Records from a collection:
Content starts
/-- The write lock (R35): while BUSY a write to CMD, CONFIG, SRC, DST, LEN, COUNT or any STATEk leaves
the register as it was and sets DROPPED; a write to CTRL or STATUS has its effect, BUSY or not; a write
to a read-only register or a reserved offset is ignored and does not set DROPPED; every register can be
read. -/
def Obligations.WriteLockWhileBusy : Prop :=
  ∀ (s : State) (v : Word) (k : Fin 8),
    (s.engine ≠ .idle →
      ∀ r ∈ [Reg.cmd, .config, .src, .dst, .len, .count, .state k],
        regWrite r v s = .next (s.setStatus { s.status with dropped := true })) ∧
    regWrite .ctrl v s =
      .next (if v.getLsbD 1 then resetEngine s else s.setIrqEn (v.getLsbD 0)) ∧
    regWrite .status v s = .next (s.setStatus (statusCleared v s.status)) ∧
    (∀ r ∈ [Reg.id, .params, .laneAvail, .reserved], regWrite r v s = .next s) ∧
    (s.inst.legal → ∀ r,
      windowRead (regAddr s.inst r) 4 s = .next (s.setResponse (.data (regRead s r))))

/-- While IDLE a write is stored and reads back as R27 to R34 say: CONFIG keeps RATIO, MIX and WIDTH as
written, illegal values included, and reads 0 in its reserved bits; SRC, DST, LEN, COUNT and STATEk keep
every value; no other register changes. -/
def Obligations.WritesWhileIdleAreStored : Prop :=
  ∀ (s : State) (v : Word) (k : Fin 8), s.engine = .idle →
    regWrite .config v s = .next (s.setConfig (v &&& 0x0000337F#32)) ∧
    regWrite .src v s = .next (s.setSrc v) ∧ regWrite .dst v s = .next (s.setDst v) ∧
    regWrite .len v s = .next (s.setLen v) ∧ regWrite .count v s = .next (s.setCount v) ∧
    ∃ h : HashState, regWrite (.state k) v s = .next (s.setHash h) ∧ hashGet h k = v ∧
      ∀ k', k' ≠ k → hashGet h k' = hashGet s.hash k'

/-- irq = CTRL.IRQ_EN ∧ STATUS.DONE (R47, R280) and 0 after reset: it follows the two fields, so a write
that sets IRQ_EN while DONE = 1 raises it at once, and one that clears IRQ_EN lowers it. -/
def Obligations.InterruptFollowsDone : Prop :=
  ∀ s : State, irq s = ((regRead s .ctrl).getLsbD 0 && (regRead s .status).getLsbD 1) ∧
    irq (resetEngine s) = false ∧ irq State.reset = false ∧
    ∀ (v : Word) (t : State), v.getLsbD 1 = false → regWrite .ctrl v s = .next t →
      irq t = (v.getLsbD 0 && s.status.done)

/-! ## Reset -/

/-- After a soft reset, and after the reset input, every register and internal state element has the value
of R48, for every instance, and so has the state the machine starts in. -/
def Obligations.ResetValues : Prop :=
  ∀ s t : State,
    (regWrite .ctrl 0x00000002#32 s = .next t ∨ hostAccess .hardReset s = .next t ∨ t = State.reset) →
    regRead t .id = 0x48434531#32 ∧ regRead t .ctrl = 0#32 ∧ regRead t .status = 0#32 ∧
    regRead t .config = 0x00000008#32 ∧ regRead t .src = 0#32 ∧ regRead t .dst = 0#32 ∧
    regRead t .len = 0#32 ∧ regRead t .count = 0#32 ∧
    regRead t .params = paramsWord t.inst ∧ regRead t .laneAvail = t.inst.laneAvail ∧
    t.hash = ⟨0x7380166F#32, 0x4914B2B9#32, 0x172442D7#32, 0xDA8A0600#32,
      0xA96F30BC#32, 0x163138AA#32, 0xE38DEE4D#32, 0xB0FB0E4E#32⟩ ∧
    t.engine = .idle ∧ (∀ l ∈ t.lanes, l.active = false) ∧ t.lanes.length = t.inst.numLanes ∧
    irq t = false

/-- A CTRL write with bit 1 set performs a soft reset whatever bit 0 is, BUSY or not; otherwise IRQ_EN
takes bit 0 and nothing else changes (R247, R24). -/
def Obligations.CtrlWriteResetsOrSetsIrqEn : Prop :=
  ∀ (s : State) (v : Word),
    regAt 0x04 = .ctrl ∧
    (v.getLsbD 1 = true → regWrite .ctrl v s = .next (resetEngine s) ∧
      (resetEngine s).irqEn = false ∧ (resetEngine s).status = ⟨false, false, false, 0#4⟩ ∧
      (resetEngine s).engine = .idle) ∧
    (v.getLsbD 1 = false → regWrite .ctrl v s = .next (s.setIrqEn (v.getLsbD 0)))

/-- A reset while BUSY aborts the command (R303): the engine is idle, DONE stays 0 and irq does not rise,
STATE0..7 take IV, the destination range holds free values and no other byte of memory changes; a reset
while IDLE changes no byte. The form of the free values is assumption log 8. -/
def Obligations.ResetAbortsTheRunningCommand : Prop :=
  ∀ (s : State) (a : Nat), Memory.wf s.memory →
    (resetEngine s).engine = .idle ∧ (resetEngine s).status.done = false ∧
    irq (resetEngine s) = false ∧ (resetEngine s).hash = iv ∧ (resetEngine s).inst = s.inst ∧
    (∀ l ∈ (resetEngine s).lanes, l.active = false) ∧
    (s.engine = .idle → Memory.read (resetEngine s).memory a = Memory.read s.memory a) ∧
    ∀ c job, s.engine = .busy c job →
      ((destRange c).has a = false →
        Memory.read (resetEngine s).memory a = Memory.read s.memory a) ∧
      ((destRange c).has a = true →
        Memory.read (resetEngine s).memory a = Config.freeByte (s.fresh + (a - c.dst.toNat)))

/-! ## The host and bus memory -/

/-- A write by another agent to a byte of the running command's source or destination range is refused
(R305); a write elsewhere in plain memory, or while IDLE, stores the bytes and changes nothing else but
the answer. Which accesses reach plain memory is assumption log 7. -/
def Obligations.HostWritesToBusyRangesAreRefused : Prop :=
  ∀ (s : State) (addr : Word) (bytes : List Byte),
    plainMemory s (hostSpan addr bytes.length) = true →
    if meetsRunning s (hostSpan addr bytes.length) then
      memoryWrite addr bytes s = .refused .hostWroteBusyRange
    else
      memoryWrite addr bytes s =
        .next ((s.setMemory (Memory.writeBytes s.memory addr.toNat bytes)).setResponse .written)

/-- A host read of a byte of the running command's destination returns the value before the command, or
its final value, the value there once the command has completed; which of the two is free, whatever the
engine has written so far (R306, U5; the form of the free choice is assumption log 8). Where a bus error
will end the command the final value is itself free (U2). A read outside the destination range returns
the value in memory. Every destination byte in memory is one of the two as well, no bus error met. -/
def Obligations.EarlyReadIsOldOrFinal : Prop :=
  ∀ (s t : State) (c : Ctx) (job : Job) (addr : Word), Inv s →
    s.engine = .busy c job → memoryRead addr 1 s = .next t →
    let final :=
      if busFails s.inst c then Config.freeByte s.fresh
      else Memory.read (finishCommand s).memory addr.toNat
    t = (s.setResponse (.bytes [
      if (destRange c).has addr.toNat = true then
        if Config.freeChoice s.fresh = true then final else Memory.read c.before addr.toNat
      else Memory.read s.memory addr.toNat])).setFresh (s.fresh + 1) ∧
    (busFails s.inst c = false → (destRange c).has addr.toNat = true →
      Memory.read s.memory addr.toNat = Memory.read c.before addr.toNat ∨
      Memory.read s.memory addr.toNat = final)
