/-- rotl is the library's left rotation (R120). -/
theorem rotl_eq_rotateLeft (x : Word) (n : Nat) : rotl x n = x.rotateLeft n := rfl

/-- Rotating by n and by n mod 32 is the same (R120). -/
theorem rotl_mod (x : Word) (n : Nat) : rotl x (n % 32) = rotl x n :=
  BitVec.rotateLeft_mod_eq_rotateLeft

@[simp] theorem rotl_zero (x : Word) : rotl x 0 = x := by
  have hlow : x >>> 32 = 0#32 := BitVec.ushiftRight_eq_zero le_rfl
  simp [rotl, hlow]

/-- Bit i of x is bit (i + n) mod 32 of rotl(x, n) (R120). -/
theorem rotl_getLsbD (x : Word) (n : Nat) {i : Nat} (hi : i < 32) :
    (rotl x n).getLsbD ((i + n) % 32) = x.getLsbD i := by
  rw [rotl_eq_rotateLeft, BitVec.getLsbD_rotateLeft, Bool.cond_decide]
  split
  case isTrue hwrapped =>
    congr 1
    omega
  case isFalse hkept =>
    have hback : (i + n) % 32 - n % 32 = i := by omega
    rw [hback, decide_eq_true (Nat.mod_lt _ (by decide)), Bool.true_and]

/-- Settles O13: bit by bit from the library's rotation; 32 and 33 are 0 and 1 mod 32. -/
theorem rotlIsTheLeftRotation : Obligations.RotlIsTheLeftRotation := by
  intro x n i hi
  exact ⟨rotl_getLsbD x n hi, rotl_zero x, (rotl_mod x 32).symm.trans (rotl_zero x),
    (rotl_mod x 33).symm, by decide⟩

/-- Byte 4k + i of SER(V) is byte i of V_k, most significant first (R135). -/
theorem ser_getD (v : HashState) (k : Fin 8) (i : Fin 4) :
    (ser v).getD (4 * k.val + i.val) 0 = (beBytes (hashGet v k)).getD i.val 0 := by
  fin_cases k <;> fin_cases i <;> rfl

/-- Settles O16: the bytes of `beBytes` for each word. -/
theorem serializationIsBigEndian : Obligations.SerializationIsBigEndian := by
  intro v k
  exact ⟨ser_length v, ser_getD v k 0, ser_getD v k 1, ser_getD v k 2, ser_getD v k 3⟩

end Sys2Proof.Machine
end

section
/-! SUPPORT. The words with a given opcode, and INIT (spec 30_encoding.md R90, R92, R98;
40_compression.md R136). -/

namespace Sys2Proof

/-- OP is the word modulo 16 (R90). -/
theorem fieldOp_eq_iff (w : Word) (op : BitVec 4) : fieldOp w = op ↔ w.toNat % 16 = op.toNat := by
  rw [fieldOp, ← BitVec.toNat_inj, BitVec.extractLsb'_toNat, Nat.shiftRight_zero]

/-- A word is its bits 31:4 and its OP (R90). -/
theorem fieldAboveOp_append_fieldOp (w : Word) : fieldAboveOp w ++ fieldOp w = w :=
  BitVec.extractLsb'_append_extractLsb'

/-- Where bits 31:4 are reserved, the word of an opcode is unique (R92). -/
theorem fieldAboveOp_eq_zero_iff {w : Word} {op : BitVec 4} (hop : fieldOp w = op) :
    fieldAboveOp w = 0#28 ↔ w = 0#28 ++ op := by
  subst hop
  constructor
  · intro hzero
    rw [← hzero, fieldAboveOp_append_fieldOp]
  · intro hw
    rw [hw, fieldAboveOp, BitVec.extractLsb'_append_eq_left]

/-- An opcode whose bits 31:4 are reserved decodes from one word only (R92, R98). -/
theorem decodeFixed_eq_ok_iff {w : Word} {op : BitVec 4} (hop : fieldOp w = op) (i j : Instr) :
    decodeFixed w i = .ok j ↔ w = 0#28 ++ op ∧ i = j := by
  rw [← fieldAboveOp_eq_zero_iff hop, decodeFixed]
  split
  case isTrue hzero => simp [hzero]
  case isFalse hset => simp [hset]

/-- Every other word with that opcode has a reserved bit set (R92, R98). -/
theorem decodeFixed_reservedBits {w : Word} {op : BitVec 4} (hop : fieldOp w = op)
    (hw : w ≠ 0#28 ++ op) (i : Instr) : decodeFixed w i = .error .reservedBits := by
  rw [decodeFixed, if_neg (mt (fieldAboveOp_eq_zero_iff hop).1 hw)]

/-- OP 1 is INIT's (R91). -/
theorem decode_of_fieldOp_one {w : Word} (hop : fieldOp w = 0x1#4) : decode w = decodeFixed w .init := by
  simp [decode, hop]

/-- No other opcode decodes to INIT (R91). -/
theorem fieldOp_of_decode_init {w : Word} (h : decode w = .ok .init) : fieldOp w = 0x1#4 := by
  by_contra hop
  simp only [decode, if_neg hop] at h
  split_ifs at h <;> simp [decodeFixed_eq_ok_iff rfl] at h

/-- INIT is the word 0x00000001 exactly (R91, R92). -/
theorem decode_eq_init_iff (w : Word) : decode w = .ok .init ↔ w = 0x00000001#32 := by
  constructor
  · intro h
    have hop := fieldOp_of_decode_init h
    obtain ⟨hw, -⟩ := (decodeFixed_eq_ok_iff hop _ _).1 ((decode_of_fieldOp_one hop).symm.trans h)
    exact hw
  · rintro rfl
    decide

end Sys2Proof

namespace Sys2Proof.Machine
Content ends
▸ **Goal of the exercise**:
Reproduce every line in the data that has the word "params" in it.

▸ **Problem solution**:
    (∀ r ∈ [Reg.id, .params, .laneAvail, .reserved], regWrite r v s = .next s) ∧
    regRead t .params = paramsWord t.inst ∧ regRead t .laneAvail = t.inst.laneAvail ∧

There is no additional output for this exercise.